PROBLEM STATEMENT: Lines before the one containing "response stands. -/" are left out. Retype that line and the rest through the end of the material exactly.

EXERCISE INPUTS:

____

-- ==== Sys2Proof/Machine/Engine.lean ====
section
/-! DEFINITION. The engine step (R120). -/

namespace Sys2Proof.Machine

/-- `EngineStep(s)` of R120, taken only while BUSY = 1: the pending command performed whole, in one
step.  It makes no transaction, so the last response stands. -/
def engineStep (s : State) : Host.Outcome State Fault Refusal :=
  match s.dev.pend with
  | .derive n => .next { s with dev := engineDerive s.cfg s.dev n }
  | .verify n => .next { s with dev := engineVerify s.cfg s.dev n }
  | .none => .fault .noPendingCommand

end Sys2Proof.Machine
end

____

WRITTEN SOLUTION:
step.  It makes no transaction, so the last response stands. -/
def engineStep (s : State) : Host.Outcome State Fault Refusal :=
  match s.dev.pend with
  | .derive n => .next { s with dev := engineDerive s.cfg s.dev n }
  | .verify n => .next { s with dev := engineVerify s.cfg s.dev n }
  | .none => .fault .noPendingCommand

end Sys2Proof.Machine
end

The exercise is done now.